Vitamin D is the second supplement that I have on my "favorites" list, right after calcium. In fact, I could probably combine it with calcium as it really is part of calcium physiology. Vitamin D facilitates the absorption of calcium from the digestive tract, it maintains optimal blood calcium levels, and it regulates bone growth and remodeling. So if you're supplementing with calcium, there's a good chance you should be supplementing with Vitamin D as well.
Vitamin D gets its own post because it does have other functions besides its role with calcium. In fact, many organs and tissues in the body have Vitamin D receptors, suggesting that there are many other functions for Vitamin D that may be unrelated to calcium although these functions have not been fully studied and understood. A few that have been studied, even if they aren't fully understood, are Vitamin D's anti-cancer properties as well as the role it may play in preventing auto-immune diseases. I expect as more studies are done we will discover more and more roles of Vitamin D.
While the RDA (recommended daily allowance) for Vitamin D is 600IU, I have found that more that 10 times that much appears to be required simply as a maintenance dose. A group of Canadian researchers found that 8000IU seems to be the dosage required to maintain optimal levels measured with blood testing. Remember, that is a total of 8000IU, sunlight, food and supplementation. As a physician, I have found that some individuals require much higher dosages if they come to me highly deficient. However, I use higher dosages in conjunction with laboratory testing to ensure that my clients don't get too much Vitamin D.
The primary mechanism for humans to get Vitamin D is, of course, the sun. There are cells in our skin that are triggered by sunlight to produce Vitamin D. However, a certain concentration of a specific type of ray from the sun is required to trigger this process. Adequate levels to produce sufficient Vitamin D is not present year round in all parts of the world. Specifically, the further you get from the equator, the less time the sun will trigger Vitamin D synthesis. For specific information about your Vitamin D production in your location, I recommend using an app that takes your location as well as the time of year, and estimates how much Vitamin D you can get from sun exposure. The app that I use is called dminder.
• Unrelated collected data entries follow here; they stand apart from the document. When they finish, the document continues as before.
-- ==== Sys2Proof/Laws/Transfer.lean ====
section
/-! SUPPORT. What a DMA transfer of many words does: the bytes it stores or fetches, and where the address ends. -/

namespace Sys2Proof.Machine

/-- The running DMA address after `n` words from `a` (42_geometry_dma.md R104). -/
def dmaAt (a : DmaAddr) (n : Nat) : DmaAddr := BitVec.ofNat 21 ((a.toNat + 2 * n) % 0x200000)

theorem dmaAt_toNat (a : DmaAddr) (n : Nat) : (dmaAt a n).toNat = (a.toNat + 2 * n) % 0x200000 := by
  simp [dmaAt]

@[simp] theorem dmaAt_zero (a : DmaAddr) : dmaAt a 0 = a := by
  apply BitVec.eq_of_toNat_eq
  have := a.isLt
  rw [dmaAt_toNat]
  omega

theorem even_toNat {a : DmaAddr} (h : a.getLsbD 0 = false) : a.toNat % 2 = 0 := by
  rw [BitVec.getLsbD, Nat.testBit_zero] at h
  simpa using h

theorem even_of_toNat {a : DmaAddr} (h : a.toNat % 2 = 0) : a.getLsbD 0 = false := by
  rw [BitVec.getLsbD, Nat.testBit_zero]
  simpa using h

theorem dmaAt_even {a : DmaAddr} (h : a.getLsbD 0 = false) (n : Nat) : (dmaAt a n).getLsbD 0 = false := by
  have := even_toNat h
  apply even_of_toNat
  rw [dmaAt_toNat]
  omega

theorem dmaAt_add (a : DmaAddr) (m n : Nat) : dmaAt (dmaAt a m) n = dmaAt a (m + n) := by
  apply BitVec.eq_of_toNat_eq
  rw [dmaAt_toNat, dmaAt_toNat, dmaAt_toNat]
  omega

theorem dmaAt_succ (a : DmaAddr) : dmaAt (dmaAt a 1) = fun n => dmaAt a (n + 1) := by
  funext n
  rw [dmaAt_add, Nat.add_comm]

/-- One advance is one word on. -/
theorem nextDma_eq {a : DmaAddr} (h : a.getLsbD 0 = false) : nextDma a = dmaAt a 1 := by
  apply BitVec.eq_of_toNat_eq
  rw [nextDma_toNat h, dmaAt_toNat]

/-- A word access at an even address uses that address. -/
theorem wordBase_of_even {a : DmaAddr} (h : a.getLsbD 0 = false) : Memory.wordBase a = a.toNat := by
  have := even_toNat h
  unfold Memory.wordBase
  rw [Memory.mask_toNat]
  omega

theorem dmaByte_dmaAt (a : DmaAddr) (n i : Nat) : dmaByte (dmaAt a n) i = dmaByte a (2 * n + i) := by
  unfold dmaByte
  rw [dmaAt_toNat]
  omega

/-! ## Stores -/

theorem Stored.refl (m : Memory) (a : DmaAddr) : Stored m m a [] := ⟨fun _ h => absurd h (by simp), fun _ _ => rfl⟩

/-- One word stored is its two bytes, high byte first (20_memory.md R44). -/
theorem Stored.word (m : Memory) {a : DmaAddr} (h : a.getLsbD 0 = false) (v : Word) :
    Stored m (m.writeWord a v) a [highByte v, lowByte v] := by
  have he := even_toNat h
  have hl := a.isLt
  have hb := wordBase_of_even h
  refine ⟨fun i hi => ?_, fun x hx => ?_⟩
  · simp only [List.length_cons, List.length_nil] at hi
    obtain rfl | rfl : i = 0 ∨ i = 1 := by omega
    · have : dmaByte a 0 = a.toNat := by
        unfold dmaByte
        omega
      simp [Memory.writeWord, hb, this, Memory.readByte_writeByte_ne]
    · have : dmaByte a 1 = a.toNat + 1 := by
        unfold dmaByte
        omega
      simp [Memory.writeWord, hb, this]
  · have h0 := hx 0 (by simp)
    have h1 := hx 1 (by simp)
    refine Memory.readByte_writeWord_ne m a v ?_ ?_
    · rw [hb]
      unfold dmaByte at h0
      omega
    · rw [hb]
      unfold dmaByte at h1
      omega

/-- Two transfers one after the other are one, as long as the window is not passed twice. -/
theorem Stored.append {m m1 m2 : Memory} {a : DmaAddr} {n : Nat} {xs ys : List Byte} (hx : Stored m m1 a xs)
    (hn : xs.length = 2 * n) (hy : Stored m1 m2 (dmaAt a n) ys) (hl : xs.length + ys.length ≤ 0x200000) :
    Stored m m2 a (xs ++ ys) := by
  have far : ∀ i j, i < xs.length → j < ys.length → dmaByte a i ≠ dmaByte (dmaAt a n) j := by
    intro i j hi hj
    rw [dmaByte_dmaAt]
    unfold dmaByte
    omega
  refine ⟨fun i hi => ?_, fun x hnx => ?_⟩
  · by_cases hlt : i < xs.length
    · rw [List.getElem?_append_left hlt, ← hx.1 i hlt, hy.2 _ fun j hj => far i j hlt hj]
    · have hj : i - xs.length < ys.length := by
        rw [List.length_append] at hi
        omega
      rw [List.getElem?_append_right (by omega), ← hy.1 _ hj, dmaByte_dmaAt]
      congr 3
      omega
  · rw [hy.2 x, hx.2 x]
    · intro i hi
      exact hnx i (by rw [List.length_append]; omega)
    · intro j hj
      rw [dmaByte_dmaAt]
      exact hnx _ (by rw [List.length_append]; omega)

/-- Writing words stores their bytes and moves the address on by as many words. -/
theorem dmaWriteWords_stored (vs : List Word) (s : State) (h : s.xfer.dma.getLsbD 0 = false)
    (hl : 2 * vs.length ≤ 0x200000) : Stored s.mem (dmaWriteWords vs s).mem s.xfer.dma (unpackWords vs) := by
  induction vs generalizing s with
  | nil => exact Stored.refl _ _
  | cons v vs ih =>
    have hw := Stored.word s.mem h v
    have hd : (dmaWriteWord v s).xfer.dma = dmaAt s.xfer.dma 1 := nextDma_eq h
    have hr := ih (dmaWriteWord v s) (by rw [hd]; exact dmaAt_even h 1) (by simp at hl; omega)
    rw [hd] at hr
    exact Stored.append (xs := [highByte v, lowByte v]) (n := 1) hw rfl hr (by simp at hl ⊢; omega)

/-- Writing words changes of the transient state only the address. -/
theorem dmaWriteWords_xfer (vs : List Word) (s : State) (h : s.xfer.dma.getLsbD 0 = false) :
    (dmaWriteWords vs s).xfer = { s.xfer with dma := dmaAt s.xfer.dma vs.length } := by
  induction vs generalizing s with
  | nil => simp [dmaWriteWords]
  | cons v vs ih =>
    have hd : (dmaWriteWord v s).xfer = { s.xfer with dma := dmaAt s.xfer.dma 1 } := by
      rw [← nextDma_eq h]
      rfl
    have hr := ih (dmaWriteWord v s) (by rw [hd]; exact dmaAt_even h 1)
    change (dmaWriteWords vs (dmaWriteWord v s)).xfer = _
    rw [hr, hd]
    simp [dmaAt_add, Nat.add_comm]

/-- The writes seen, in order: the words at ascending addresses (20_memory.md R52). -/
theorem dmaWriteWords_trace (vs : List Word) (s : State) (h : s.xfer.dma.getLsbD 0 = false) :
    dmaWrites (dmaWriteWords vs s).trace =
        dmaWrites s.trace ++ ((List.range vs.length).map (dmaAt s.xfer.dma)).zip vs ∧
      dmaReads (dmaWriteWords vs s).trace = dmaReads s.trace ∧
      storeAccesses (dmaWriteWords vs s).trace = storeAccesses s.trace := by
  induction vs generalizing s with
  | nil => simp [dmaWriteWords]
  | cons v vs ih =>
    have hd : (dmaWriteWord v s).xfer.dma = dmaAt s.xfer.dma 1 := nextDma_eq h
    have hr := ih (dmaWriteWord v s) (by rw [hd]; exact dmaAt_even h 1)
    have ht : (dmaWriteWord v s).trace = .memWrite s.xfer.dma v :: s.trace := rfl
    change dmaWrites (dmaWriteWords vs (dmaWriteWord v s)).trace = _ ∧ _ ∧ _
    refine ⟨?_, hr.2.1.trans (by rw [ht]; rfl), hr.2.2.trans (by rw [ht]; rfl)⟩
    rw [hr.1, hd, ht, List.length_cons, List.range_succ_eq_map]
    simp [dmaWrites, dmaAt_succ, Function.comp_def]

/-! ## Fetches -/

theorem memoryBytes_length (m : Memory) (a : DmaAddr) (n : Nat) : (memoryBytes m a n).length = n := by
  simp [memoryBytes]

/-- A transfer cut in two. -/
theorem memoryBytes_add (m : Memory) (a : DmaAddr) (n k : Nat) :
    memoryBytes m a (2 * n + k) = memoryBytes m a (2 * n) ++ memoryBytes m (dmaAt a n) k := by
  simp [memoryBytes, List.range_add, dmaByte_dmaAt, Function.comp_def]

/-- One word fetched is its two bytes. -/
theorem readWord_bytes (m : Memory) {a : DmaAddr} (h : a.getLsbD 0 = false) :
    [highByte (m.readWord a), lowByte (m.readWord a)] = memoryBytes m a 2 := by
  have he := even_toNat h
  have hl := a.isLt
  have h0 : dmaByte a 0 = a.toNat := by
    unfold dmaByte
    omega
  have h1 : dmaByte a 1 = a.toNat + 1 := by
    unfold dmaByte
    omega
  simp [Memory.readWord, memoryBytes, List.range_succ, wordBase_of_even h, h0, h1]

/-- Reading words fetches their bytes (42_geometry_dma.md R106). -/
theorem dmaReadWords_bytes (n : Nat) (s : State) (h : s.xfer.dma.getLsbD 0 = false) :
    unpackWords (dmaReadWords n s).1 = memoryBytes s.mem s.xfer.dma (2 * n) := by
  induction n generalizing s with
  | zero => rfl
  | succ n ih =>
    have hd : (dmaReadWord s).2.xfer.dma = dmaAt s.xfer.dma 1 := nextDma_eq h
    have hr := ih (dmaReadWord s).2 (by rw [hd]; exact dmaAt_even h 1)
    rw [show 2 * (n + 1) = 2 * 1 + 2 * n by omega, memoryBytes_add, ← readWord_bytes s.mem h]
    simp only [dmaReadWords, unpackWords, hr, hd]
    rfl

/-- Reading words changes of the transient state only the address. -/
theorem dmaReadWords_xfer (n : Nat) (s : State) (h : s.xfer.dma.getLsbD 0 = false) :
    (dmaReadWords n s).2.xfer = { s.xfer with dma := dmaAt s.xfer.dma n } := by
  induction n generalizing s with
  | zero => simp [dmaReadWords]
  | succ n ih =>
    have hd : (dmaReadWord s).2.xfer = { s.xfer with dma := dmaAt s.xfer.dma 1 } := by
      rw [← nextDma_eq h]
      rfl
    have hr := ih (dmaReadWord s).2 (by rw [hd]; exact dmaAt_even h 1)
    change (dmaReadWords n (dmaReadWord s).2).2.xfer = _
    rw [hr, hd]
    simp [dmaAt_add, Nat.add_comm]

/-- The reads seen, in order, at ascending addresses (20_memory.md R52). -/
theorem dmaReadWords_trace (n : Nat) (s : State) (h : s.xfer.dma.getLsbD 0 = false) :
    dmaReads (dmaReadWords n s).2.trace = dmaReads s.trace ++ (List.range n).map (dmaAt s.xfer.dma) ∧
      dmaWrites (dmaReadWords n s).2.trace = dmaWrites s.trace := by
  induction n generalizing s with
  | zero => simp [dmaReadWords]
  | succ n ih =>
    have hd : (dmaReadWord s).2.xfer.dma = dmaAt s.xfer.dma 1 := nextDma_eq h
    have hr := ih (dmaReadWord s).2 (by rw [hd]; exact dmaAt_even h 1)
    have ht : (dmaReadWord s).2.trace = .memRead s.xfer.dma :: s.trace := rfl
    change dmaReads (dmaReadWords n (dmaReadWord s).2).2.trace = _ ∧ _
    refine ⟨?_, hr.2.trans (by rw [ht]; rfl)⟩
    rw [hr.1, hd, ht, List.range_succ_eq_map]
    simp [dmaReads, dmaAt_add, Function.comp_def, Nat.add_comm]

/-- Unpacking undoes packing of an even number of bytes (42_geometry_dma.md R105). -/
theorem unpackWords_packWords : ∀ bytes : List Byte, bytes.length % 2 = 0 → unpackWords (packWords bytes) = bytes
  | [], _ => rfl
  | [_], h => by simp at h
  | hi :: lo :: rest, h => by
    have := unpackWords_packWords rest (by simp only [List.length_cons] at h; omega)
    simp [packWords, unpackWords, this]

theorem packWords_length : ∀ bytes : List Byte, (packWords bytes).length = bytes.length / 2
  | [] => rfl
  | [_] => by simp [packWords]
  | _ :: _ :: rest => by
    have := packWords_length rest
    simp only [packWords, List.length_cons, this]
    omega

end Sys2Proof.Machine
end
There are probably several apps that do similar things, this is simply the one that I found and it gets the job done.
If you are unable to get sufficient Vitamin D through sunlight, or you are unwilling to get the necessary sun exposure, there are food sources for Vitamin D. The best food sources are oily and fatty fish. This would include sardines, salmon, mackerel, and cod liver oil.
Finally, there are supplements. Vitamin D can be found in both D2 and D3 forms. Research suggests that Vitamin D3 is a more effective Vitamin D supplemental form. When supplementing with Vitamin D there are a few things to keep in mind. First, Vitamin D is a fat soluble vitamin. So if you are supplementing with a capsule and the Vitamin D is in powder form, it will be important to take the supplement with some fatty foods. It could be taken with yogurt (full fat), cheese, avocado, nuts, or other fat containing foods. There are also Vitamin D supplements that are already emulsified in fats. The second thing to consider is with these fat emulsified supplements. Although I have found no research on this, I have found that Vitamin D in soybean oil doesn't seem to have the same outcomes as the supplements that use other oils. Consequently, I always look for a Vitamin D supplement in olive oil or another (non-soybean) oil.